Event study is actually not just a study of some event, almost any study studies events as broadly defined (e.g. in any diff-in-diff you will have an important event which will be considered to be treatment, but diff-in-diff is not an event study).
Event study is name for a specific methodology for studying events which is primarily used in the field of finance (although you can find non-financial applications in the literature as well). Following the seminal work of MacKinlay (1997) on event studies an event study studies impact of identifiable event or events with the following steps:
- Event/Event Window Identification:
The initial task of conducting an event study is to define the event of interest
and identify the period over which the
security prices of the firms involved in
this event will be examined-the event
window. For example, if one is looking at
the information content of an earnings
with daily data, the event will be the
earnings announcement and the event
window will include the one day of the
announcement. It is customary to define
the event window to be larger than the
specific period of interest. This permits
examination of periods surrounding the event. . In practice, the period of interest
is often expanded to multiple days, including at least the day of the announcement and the day after the announcement. This captures the price
effects of announcements which occur
after the stock market closes on the announcement day. The periods prior to
and after the event may also be of interest. For example, in the earnings announcement case, the market may acquire information about the earnings
prior to the actual announcement and
one can investigate this possibility by examining pre-event returns.
- Selection Criteria
After identifying the event, it is necessary to determine the selection criteria
for the inclusion of a given firm in the
study. The criteria may involve restrictions imposed by data availability such as
listing on the New York Stock Exchange
or the American Stock Exchange or may
involve restrictions such as membership
in a specific industry
- Measuring Abnormal Returns
Appraisal of the event's impact requires a measure of the abnormal return.

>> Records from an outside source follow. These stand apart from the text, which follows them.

-- ==== Sys2Proof/Machine/LineCommands.lean ====
section
/-! DEFINITION. Machine/LineCommands.lean: the meanings of the commands of the Line Monitor (chapter 2). -/

namespace Sys2Proof.Machine

/-- LINE_SET (R30, R31). -/
def execLineSet (dt tag : Nat) (r : LineSetReq) (s : State) : Host.Outcome State Fault Refusal :=
  .next (s.request dt tag 0x04 (.lineSet r))

/-- LINE_CLEAR (R33). -/
def execLineClear (dt tag : Nat) (lines : Nat) (s : State) : Host.Outcome State Fault Refusal :=
  .next (s.request dt tag 0x05 (.lineClear lines))

/-- The input is REF. -/
def isRef (i : LineNo) : Bool := i == refLine

/-- The number of an input: 1..12 for EL1..EL12, 13 for REF (R187). -/
def lineNumber (i : LineNo) : Nat := i.val + 1

/-- A rising edge at the present moment. -/
def State.rise (i : LineNo) (s : State) : State :=
  s.hear i (s.lines[i].rising (lineNumber i) (isRef i) s.time.station s.time.elapsed)

/-- LINE_RISING_EDGE (R21 to R23, R25, R26, R29). -/
def execLineRisingEdge (dt : Nat) (line : LineNo) (s : State) : Host.Outcome State Fault Refusal :=
  .next ((s.after dt).rise line).close

/-- A falling edge at the present moment. -/
def State.fall (i : LineNo) (s : State) : State := s.setLine i (s.lines[i].falling s.time.elapsed)

/-- LINE_FALLING_EDGE (R21, R22). -/
def execLineFallingEdge (dt : Nat) (line : LineNo) (s : State) : Host.Outcome State Fault Refusal :=
  .next ((s.after dt).fall line).close

/-- LINE_REARMED (R21). -/
def execLineRearmed (line : LineNo) (s : State) : Host.Outcome State Fault Refusal :=
  .next (s.expiry s.lines[line].rearmAt fun _ s => s.setLine line s.lines[line].rearmed)

/-- The open gap is confirmed at the present moment. -/
def State.confirmGap (i : LineNo) (s : State) : State :=
  s.hear i (s.lines[i].confirmed (lineNumber i) (isRef i) (s.refWindows.inForce s.time.mode) s.time.elapsed)

/-- GAP_CONFIRMED (R22, R24, R26, R29), with what an accepted reference pulse does (R13 to R19). -/
def execGapConfirmed (line : LineNo) (s : State) : Host.Outcome State Fault Refusal :=
  .next (s.expiry s.lines[line].confirmAt fun _ s => s.confirmGap line)

/-- QUALIFICATION_TIME (R23), with the delivery of the edge (R28). -/
def execQualificationTime (line : LineNo) (s : State) : Host.Outcome State Fault Refusal :=
  .next (s.expiry (s.lines[line].qualifyTimer (isRef line)) fun _ s =>
    s.hear line (s.lines[line].qualify (lineNumber line) s.time.elapsed))

/-- MAX_HIGH_PASSED (R25, R29). -/
def execMaxHighPassed (line : LineNo) (s : State) : Host.Outcome State Fault Refusal :=
  .next (s.expiry (s.lines[line].stuckTimer (isRef line)) fun _ s =>
    s.hear line (s.lines[line].suspend (lineNumber line) s.time.elapsed))

end Sys2Proof.Machine
end

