-- ==== Sys2Proof/Machine/WallCommands.lean ====
section
/-! DEFINITION. Machine/WallCommands.lean: the meanings of the commands of the Composer and the Commit Controller (chapters 5 and 6). -/

namespace Sys2Proof.Machine

/-- VIEW_SET (R79, R80). -/
def execViewSet (dt tag : Nat) (string : Nat) (w0 w1 w2 w3 : WindowReq) (s : State) : Host.Outcome State Fault Refusal :=
  .next (s.request dt tag 0x11 (.viewSet string w0 w1 w2 w3))

/-- COMPOSE_SET (R93). -/
def execComposeSet (dt tag : Nat) (minutes : Nat) (s : State) : Host.Outcome State Fault Refusal :=
  .next (s.request dt tag 0x12 (.composeSet minutes))

/-- PAGE_EXPIRY (R88). -/
def execPageExpiry (string : StringNo) (slot : Fin 4) (s : State) : Host.Outcome State Fault Refusal :=
  .next (s.expiry (s.world.view string).windows[slot].pageTimer fun t s => s.work (World.pageExpired string slot t))

/-- SETTLE_EXPIRY (R102). -/
def execSettleExpiry (s : State) : Host.Outcome State Fault Refusal :=
  .next (s.expiry s.world.commit.settleTimer fun _ s => s.work World.settleExpired)

/-- STAGING_DEADLINE_EXPIRY (R109). -/
def execStagingDeadlineExpiry (s : State) : Host.Outcome State Fault Refusal :=
  .next (s.expiry s.world.commit.deadlineTimer fun _ s => s.work World.deadline)

/-- STAGGER_EXPIRY (R110). -/
def execStaggerExpiry (s : State) : Host.Outcome State Fault Refusal :=
  .next (s.expiry s.world.commit.staggerTimer fun _ s => s.work World.enterLatchB)

/-- PULSE_END (R100, R111). -/
def execPulseEnd (string : StringNo) (s : State) : Host.Outcome State Fault Refusal :=
  .next (s.expiry (s.world.latch string).ends fun _ s => s.work (World.pulseEnded string))

/-- BATCH_OPEN (R103). -/
def execBatchOpen (dt tag : Nat) (s : State) : Host.Outcome State Fault Refusal :=
  .next (s.request dt tag 0x13 (.batchOpen))

/-- BATCH_CLOSE (R104). -/
def execBatchClose (dt tag : Nat) (s : State) : Host.Outcome State Fault Refusal :=
  .next (s.request dt tag 0x14 (.batchClose))

/-- BATCH_EXPIRED (R104). -/
def execBatchExpired (s : State) : Host.Outcome State Fault Refusal :=
  .next (s.expiry s.world.commit.batchTimer fun _ s => s.work World.expireBatch)

/-- COMMIT_SET (R117). -/
def execCommitSet (dt tag : Nat) (r : CommitSetReq) (s : State) : Host.Outcome State Fault Refusal :=
  .next (s.request dt tag 0x15 (.commitSet r))

/-- SWEEP_EXPIRY (R115). -/
def execSweepExpiry (s : State) : Host.Outcome State Fault Refusal :=
  .next (s.expiry s.world.commit.sweepTimer fun t s => s.work (World.sweep t))

end Sys2Proof.Machine
end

The abnormal return is the actual ex post
return of the security over the event window minus the normal return of the firm
over the event window. The normal return is defined as the expected return
without conditioning on the event taking
place.
This can be done in various different ways. However, generally you will have to select some estimation window based on which you create an auxiliary model that will tell you what a normal returns should be during the event and then abnormal returns are just the difference between normal estimated and observed ex-post returns.
- Design Testing Framework:
Next
comes the design of the testing framework for the abnormal returns. Important considerations are defining the null
hypothesis and determining the techniques for aggregating the individual
firm abnormal returns.
Once you calculate your abnormal returns its important to test somehow to see if these are significant. Again there are various ways how to do that, often you see people testing whether the abnormal returns are statistically significantly different from zero using normal or $t$ distribution.
You can have further look at some student friendly explanation of event study methodology in Brooks Introductory Econometrics for Finance pp640. Also, note most sources do not break the methodology into 4 distinct steps and just present it as a whole, I just broken it down into 4 steps so its easier to follow, but its all part of single methodology.
PS: Note the terminology might not be always used consistently across different fields/subfields, but in economics when we talk about event studies it is typically the above.